* WORK ORDER: Repeat the lines of the data exactly, from the first one through the one that contains "(start, min (start + ramp) (d - guard))".

* RECORDS FOR THE TASK:
/-- The queue becomes `l`, and ANG takes the windows in place of those it had been given; one that runs takes its new duration
(R49, R139). -/
def setNotices (t : Time) (l : List Notice) (c : Chip) : Chip :=
  let old := c.bus.notices.map fun n => (n.start, n.dur)
  let kept := c.ang.planned.filter fun w => !old.contains w
  let new := (l.filter fun n => !c.ang.opened.any fun w => w.1 == n.start).map fun n => (n.start, n.dur)
  let c := modAng (fun a => { a with
    planned := kept ++ new
    opened := a.opened.map fun w => match l.find? fun n => n.start == w.1 with | some n => (w.1, n.dur, w.2.2) | none => w }) (modBus (fun b => { b with notices := l }) c)
  irq t 0x0F 4 (busStatus (showNotices c))

/-- GNRES of an operation. -/
def noticeResult (id res : Nat) (c : Chip) : Chip := (c.wr F.BUS_GNRES_ID id).wr F.BUS_GNRES_RES res

/-- The bounds of the ramp of a notice, from now in bins: the latest cycle start at or before S − TRAMP − TGUARD, no earlier
than the next cycle start, and min(start + TRAMP, S − TGUARD) (R141). -/
def rampSpan (t : Time) (c : Chip) (s : Stamp) : Int × Int :=
  let guard : Int := msBins c (c.rd F.BUS_GAP_TGUARD * 10)
  let ramp : Int := msBins c (c.rd F.BUS_GAP_TRAMP * 10)
  let d := stampDiff s t.stamp
  let a : Int := t.stamp.angle
  let latest := (d - ramp - guard + a) / 65536 * 65536 - a
  let start := max latest (65536 - a)
  (start, min (start + ramp) (d - guard))

/-- PREP begins: the battery goes on bus duty, its reference moves at SLEW (R141). -/
def enterPrep (t : Time) (c : Chip) : Chip :=
  busChanged t (setBusState t busPREP (modBus (fun b => { b with batSlew := true }) (busAdvance t c)))

/-- The first notice that is still queued passes its PREP time; from NORMAL, BUS enters PREP (R141, R144). -/
def prepStart (t : Time) (c : Chip) : Chip :=
  match c.bus.notices.findIdx? fun n => n.state == 1 with
  | none => c
  | some k =>
    if busOn c then
      let c := setNotices t (c.bus.notices.modify k fun n => { n with state := 2 }) c
      if busState c = busNORMAL then enterPrep t c else c
    else c

/-- Merge a window into the notices it overlaps or touches (R140); offsets from `now`. -/
def mergeNotice (c : Chip) (now : Stamp) (n : Notice) (l : List Notice) : Option (List Notice) :=
  let lo := fun (x : Notice) => stampDiff x.start now
  let hi := fun (x : Notice) => stampDiff x.start now + msBins c x.dur
  let meets := fun (x : Notice) => decide (lo x ≤ hi n) && decide (lo n ≤ hi x)
  match l.filter meets with
  | [] => none
  | x :: xs =>
    let first := (x :: xs).foldl (fun a y => if lo y < lo a then y else a) n
    let last := (x :: xs).foldl (fun a y => if hi a < hi y then y else a) n
    let bins := (hi last - lo first).toNat
    let dur := if first.start = last.start then max first.dur last.dur else divNear (bins * 2 ^ 32) (400000 * max 1 (effInc c))
    let m : Notice := { x with start := first.start, dur := dur, merged := true, state := (x :: xs).foldl (fun s y => max s y.state) 1 }
    some ((l.filter fun y => !meets y) ++ [m])

/-- Notices in order of start. -/
def sortNotices (now : Stamp) (l : List Notice) : List Notice :=
  l.foldl (fun s n => s.takeWhile (fun x => decide (stampDiff x.start now ≤ stampDiff n.start now)) ++ n ::
    s.dropWhile (fun x => decide (stampDiff x.start now ≤ stampDiff n.start now))) []

/-- A refused notice: result code and kind 0x20 (R140). -/
def refuseNotice (t : Time) (id res : Nat) (c : Chip) : Chip := raise t 0x07 0x20 id (noticeResult id res c)

/-- GAP_NOTICE_POST: a posted notice is judged in the order of R140. -/
def postNotice (t : Time) (coupler : Bool) (id dur : Nat) (start : Stamp) (c : Chip) : Chip :=
  let d := stampDiff start t.stamp
  if !busOn c || !c.flag F.BUS_CTL_GAPEN then refuseNotice t id 4 c
  else if d ≤ 65536 then refuseNotice t id 2 c
  else if 2 ^ 47 < d ∨ dur < 1 ∨ 60000 < dur then refuseNotice t id 5 c
  else
    let n : Notice := { id := id, coupler := coupler, start := start, dur := dur
                        first := t.stamp + BitVec.ofNat 48 (65536 - t.stamp.angle) }
    match mergeNotice c t.stamp n c.bus.notices with
    | some l => setNotices t (sortNotices t.stamp l) (noticeResult id 1 c)
    | none =>
      if 4 ≤ c.bus.notices.length then refuseNotice t id 3 c
      else
        let (a, z) := rampSpan t c start
        let step := decide (z - a < 65536)
        let c := setNotices t (sortNotices t.stamp ({ n with step := step } :: c.bus.notices)) (noticeResult id (if step then 8 else 0) c)
        let c := if step then raise t 0x07 0x20 id c else c
        if d < msBins c (c.rd F.BUS_GAP_TLEAD * 100) ∧ (c.bus.notices.find? (·.state == 1)).map Notice.id = some id then prepStart t c
        else c

/-- The start stamp of a host notice: an angle stamp, or a nanosecond time converted from ANG_CYCTS and ANG_FREQ (R139). -/
def noticeStart (t : Time) (ns : Bool) (c : Chip) : Stamp :=
  let lo := c.rdR R.BUS_GNC
  let hi := c.rdR R.BUS_GNA
  if ns then
    let cyc : Int := c.rdR R.ANG_CYCTS_LO + 2 ^ 32 * c.rdR R.ANG_CYCTS_HI
    let dns := ((lo + 2 ^ 32 * hi : Nat) : Int) - cyc
    BitVec.ofInt 48 ((t.stamp.cycle * 65536 : Nat) + divEven (dns * (c.rd F.ANG_FREQ_FREQ * 65536 : Nat)) (10 ^ 12))
  else BitVec.ofNat 48 (lo * 65536 + hi % 65536)

/-- A stamp as nanosecond time and back, from ANG_CYCTS and ANG_FREQ. -/
def stampOfNs (t : Time) (c : Chip) (ns : Nat) : Stamp :=
  let cyc : Int := c.rdR R.ANG_CYCTS_LO + 2 ^ 32 * c.rdR R.ANG_CYCTS_HI
  BitVec.ofInt 48 ((t.stamp.cycle * 65536 : Nat) + divEven (((ns : Int) - cyc) * (c.rd F.ANG_FREQ_FREQ * 65536 : Nat)) (10 ^ 12))

/-- A notice is removed from PREP with no other notice holding PREP: BUS returns to NORMAL (R140). -/
def leavePrep (t : Time) (c : Chip) : Chip :=
  if busState c = busPREP ∧ !(c.bus.notices.any fun n => decide (2 ≤ n.state)) then busChanged t (setBusState t busNORMAL c) else c

/-- GAP_NOTICE_CANCEL (R140). -/
def cancelNotice (t : Time) (id : Nat) (c : Chip) : Chip :=
  match c.bus.notices.findIdx? fun n => n.id == id with
  | none => noticeResult id 7 c
  | some k =>
    let n := c.bus.notices[k]?.getD ⟨0, false, 0, 0, 1, false, false, 0⟩
    if n.state = 4 ∨ t.stamp.reached n.start then refuseNotice t id 9 c
    else
      let c := setNotices t (c.bus.notices.eraseIdx k) (noticeResult id 6 c)
      if n.state = 3 ∧ busState c = busRAMP then modBus (fun b => { b with retPend := true, freeAt := t.tick }) c
      else leavePrep t c

/-- The ramp of notice `n` may begin: the latest cycle start at or before S − TRAMP − TGUARD has come, and the next cycle start
after acceptance (R141). -/
def rampDue (t : Time) (c : Chip) (n : Notice) : Bool :=
  let lead : Int := msBins c ((c.rd F.BUS_GAP_TRAMP + c.rd F.BUS_GAP_TGUARD) * 10)
  let a : Int := t.stamp.angle
  decide ((stampDiff n.start t.stamp - lead + a) / 65536 * 65536 ≤ a) && t.stamp.reached n.first

/-- RAMP_START (R141): the line factor begins to fall over the ramp; a ramp of less than a cycle is a step (R140). -/
def rampStart (t : Time) (c : Chip) : Chip :=
  match c.bus.notices.findIdx? fun n => n.state == 2 with
  | none => c
  | some k =>
    let n := c.bus.notices[k]?.getD ⟨0, false, 0, 0, 1, false, false, 0⟩
    if busState c = busPREP ∧ rampDue t c n then
      let c := setNotices t (c.bus.notices.modify k fun n => { n with state := 3 }) c
      if n.step then handOver t 0 c
      else
        let left := stampDiff n.start t.stamp - msBins c (c.rd F.BUS_GAP_TGUARD * 10)
        let ms := min (c.rd F.BUS_GAP_TRAMP * 10) (left.toNat * 2 ^ 32 / (400000 * max 1 (effInc c)))
        let c := modBus (fun b => { b with rhoAt := t.tick, rampTo := t.tick + 400000 * max 1 ms }) c
        busChanged t (setRho (max 1 ms) (max 1 ms) (setBusState t busRAMP c))
    else c

/-- RAMP_END (R141): HOLD, with the front-end legs held off. -/
def rampEnd (t : Time) (c : Chip) : Chip :=
  if busState c = busRAMP ∧ c.bus.rampTo ≤ t.tick then
    let c := modBus (fun b => { b with freeAt := t.tick }) (busAdvance t c)
    busChanged t (setBusState t busHOLD (setFeHold true (setRho 0 1 c)))
  else c

/-- LINE_FACTOR_STEP, every 1 ms in RAMP and RETURN (R125, R134); a notice that passed its PREP time meanwhile brings PREP. -/
def lineStep (t : Time) (c : Chip) : Chip :=
  if t.tick < c.bus.rhoAt + 400000 then c else
  let c := modBus (fun b => { b with rhoAt := t.tick }) c
  if busState c = busRAMP then busChanged t (setRho (c.bus.rhoK - 1) c.bus.rhoN c)
  else if busState c = busRETURN then
    let c := setRho (min c.bus.rhoN (c.bus.rhoK + 1)) c.bus.rhoN (busAdvance t c)
    if c.bus.rhoK = c.bus.rhoN then
      let c := busChanged t (setBusState t busNORMAL (setRho 1 1 c))
      if c.bus.notices.any (·.state == 2) then enterPrep t c else c
    else busChanged t c
  else c

/-- A cycle has started at or after tick `a`. -/
def cycleSince (c : Chip) (a : Nat) : Bool := c.ang.cycAt.any fun x => decide (a ≤ x)

/-- BUS may leave HOLD: ANG has stayed in LOCK for RETDLY, no notice has passed its PREP time without its window ending, and the
next cycle start after that has come (R142). -/
def returnMet (c : Chip) : Bool :=
  angState c == angLOCK && cycleSince c (max (c.ang.lockAt + 4000000 * c.rd F.BUS_RET_RETDLY) c.bus.freeAt) && !(c.bus.notices.any fun n => decide (2 ≤ n.state))

/-- A queued notice whose PREP time is reached counts as passed, before a return is judged (R144). -/
def prepPassed (t : Time) (c : Chip) : Chip :=
  if (c.bus.notices.find? (·.state == 1)).any fun n =>
      decide (stampDiff n.start t.stamp ≤ msBins c (c.rd F.BUS_GAP_TLEAD * 100)) then prepStart t c else c

/-- RETURN_START (R142): slots are seeded, the legs released at the group's next boundary, and the line factor rises over
TRET; after a notice cancelled in RAMP, from its present value (R140). -/
def returnStart (t : Time) (c : Chip) : Chip :=
  let c := prepPassed t c
  if (busState c = busHOLD ∧ returnMet c) ∨ (busState c = busRAMP ∧ c.bus.retPend ∧ cycleSince c c.bus.freeAt) then
    let n := max 1 (c.rd F.BUS_GAP_TRET * 10)
    let k := if busState c = busRAMP then c.bus.rhoK * n / max 1 c.bus.rhoN else 0
    let c := seedRequest (c.rd F.BUS_AFESEED_SLOTS) (busAdvance t c)
    let c := modBus (fun b => { b with relPend := b.feHold, retPend := false, batSlew := true, takeAt := none, rhoAt := t.tick }) (setRho k n c)
    let c := setBusState t busRETURN c
    let c := c.forAll ((List.range 8).filter fun i => srcOn c i && srcKind c i == 4 && c.flag (F.BUS_Si_CFG_LINE i)) fun i c =>
      resumeChannel t (srcUnit c i) c
    busChanged t c
  else c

* TASK RESULT:
/-- The queue becomes `l`, and ANG takes the windows in place of those it had been given; one that runs takes its new duration
(R49, R139). -/
def setNotices (t : Time) (l : List Notice) (c : Chip) : Chip :=
  let old := c.bus.notices.map fun n => (n.start, n.dur)
  let kept := c.ang.planned.filter fun w => !old.contains w
  let new := (l.filter fun n => !c.ang.opened.any fun w => w.1 == n.start).map fun n => (n.start, n.dur)
  let c := modAng (fun a => { a with
    planned := kept ++ new
    opened := a.opened.map fun w => match l.find? fun n => n.start == w.1 with | some n => (w.1, n.dur, w.2.2) | none => w }) (modBus (fun b => { b with notices := l }) c)
  irq t 0x0F 4 (busStatus (showNotices c))

/-- GNRES of an operation. -/
def noticeResult (id res : Nat) (c : Chip) : Chip := (c.wr F.BUS_GNRES_ID id).wr F.BUS_GNRES_RES res

/-- The bounds of the ramp of a notice, from now in bins: the latest cycle start at or before S − TRAMP − TGUARD, no earlier
than the next cycle start, and min(start + TRAMP, S − TGUARD) (R141). -/
def rampSpan (t : Time) (c : Chip) (s : Stamp) : Int × Int :=
  let guard : Int := msBins c (c.rd F.BUS_GAP_TGUARD * 10)
  let ramp : Int := msBins c (c.rd F.BUS_GAP_TRAMP * 10)
  let d := stampDiff s t.stamp
  let a : Int := t.stamp.angle
  let latest := (d - ramp - guard + a) / 65536 * 65536 - a
  let start := max latest (65536 - a)
  (start, min (start + ramp) (d - guard))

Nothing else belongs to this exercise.